Tout d'abord merci ^^,

@Pixys : Alors non je n'ai pas d'autre environnement puisque j'ai fais une install de kde 4.2 juste après l'installation de ma funtoo en stage3.

et j'ai utilisé les sets emerge @kdebase-4.2 et ca marche très bien j'ai en effet mis exec startkde dans mon .xinitrc dans mon home.
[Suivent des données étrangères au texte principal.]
-- ==== Sys2Proof/Machine/Start.lean ====
section
/-! DEFINITION. The start of a crew: of a group's crew (R11), of a handler crew (R39), and of a crew that a saved image
describes; each start is a head whose snapshot holds the start state (R153). -/

namespace Sys2Proof.Machine

/-- The map of a crew that starts: the contents given for G0 on, zero in the other base registers, no extended block
(R11, R188, R189). -/
def Sub.startMap (b : Sub) (slot : Nat) (args : List Content) : Sub :=
  let put := fun (x : Sub) (k : Nat) (c : Content) =>
    { x with crews := modifyAt x.crews slot (fun w => { w with map := modifyAt w.map k (fun _ => (x.register c).1) }) }
  let b0 := { b with crews := modifyAt b.crews slot (fun w => { w with map := List.replicate 64 PhysReg.none_ }) }
  let b1 := (upTo args.length).foldl (fun x k => put x k (args.getD k zeroContent)) b0
  let z := (b1.register zeroContent).1
  { b1 with crews := modifyAt b1.crews slot (fun w =>
      { w with map := w.map.take args.length ++ List.replicate (32 - args.length) z ++
                      List.replicate 32 PhysReg.none_ }) }

/-- A thread that starts at an address (R11). -/
def startThread (pc : Addr) : Thread := { Thread.idle with pc := pc, run := .ready }

/-- The start of a crew counts as a head, and the region before it as released (R153): the crew's only region opens,
with a snapshot of its present state. -/
def State.startHead (s : State) (r : CrewRef) : State :=
  (s.fresh.2).modCrew r (fun w =>
    { w with regions := [Region.open_ s.fresh.1 s.cycle (w.snapshot (s.keep r).side)]
             pinned := BitVec.allOnes 64, retired := 0 })

/-- A crew starts in a slot (R11, R39): every thread READY at an address, the contents given for G0 on, turn 0. -/
def State.startCrew (s : State) (r : CrewRef) (o : Owner) (pc : Addr) (args : List Content) : State :=
  let w : Crew := { Crew.idle with owner := some o, threads := List.replicate 32 (startThread pc), lastIssue := s.cycle }
  ((s.modCrew r (fun _ => w)).modSub r.core r.sub (fun b => b.startMap r.slot args)).startHead r

/-- A word in every lane. -/
def sameWord (x : Word) : Content := contentOf (fun _ => x)

/-- A group's crew starts (R11): at the image's entry, with the argument block's address in G0 and G1. -/
def State.startGroupCrew (s : State) (l : Launch) (r : CrewRef) (o : Owner) : State :=
  s.startCrew r o (l.imageAt l.header.entry)
    [sameWord (l.desc.args.setWidth 32), sameWord ((l.desc.args >>> 32).setWidth 32)]

/-- A handler crew starts on a message (R39): at its handler, with the payload in G0, the sender in G1 and the sequence
number in G2. -/
def State.startHandler (s : State) (l : Launch) (r : CrewRef) (o : Owner) (m : Message) : State :=
  s.startCrew r o (l.imageAt (l.header.handlers.getD m.handler 0))
    [contentOf (fun i => m.payload.getD i 0), sameWord (BitVec.ofNat 32 m.src), sameWord (BitVec.ofNat 32 m.seq)]

end Sys2Proof.Machine
end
Pour le démarrage en console pas de soucis cq marche mais c'est dès que j'utilise xdm ca marche pas pourtant si je lance un startx après ca marche mais pas via xdm.

@ghoti : Oui je me suis trompé ^^ c'est bien la que je l'ai mis, erreur d'ecriture  :Very Happy:  et pourquoi ca n'est pas nécessaire ? si tu démarre en console tu es obligé de l'avoir dans ton .xinitrc mais pour xdm non ça c'est sur

++

----------

## ghoti

@Pixys : entretemps, j'avais un peu modifié ma réponse mais le sens est le même  :Wink: 

----------

## guilc

Hmm, "Ca marche pas", ça veut dire quoi exactement ?

1) kdm démarre ?

2) tu peux rentrer ton login/password ?

3) Si tu peux mettre ton login, c'est ensuite que tu as juste un xterm au lieu de kde4 (la session failsafe) ?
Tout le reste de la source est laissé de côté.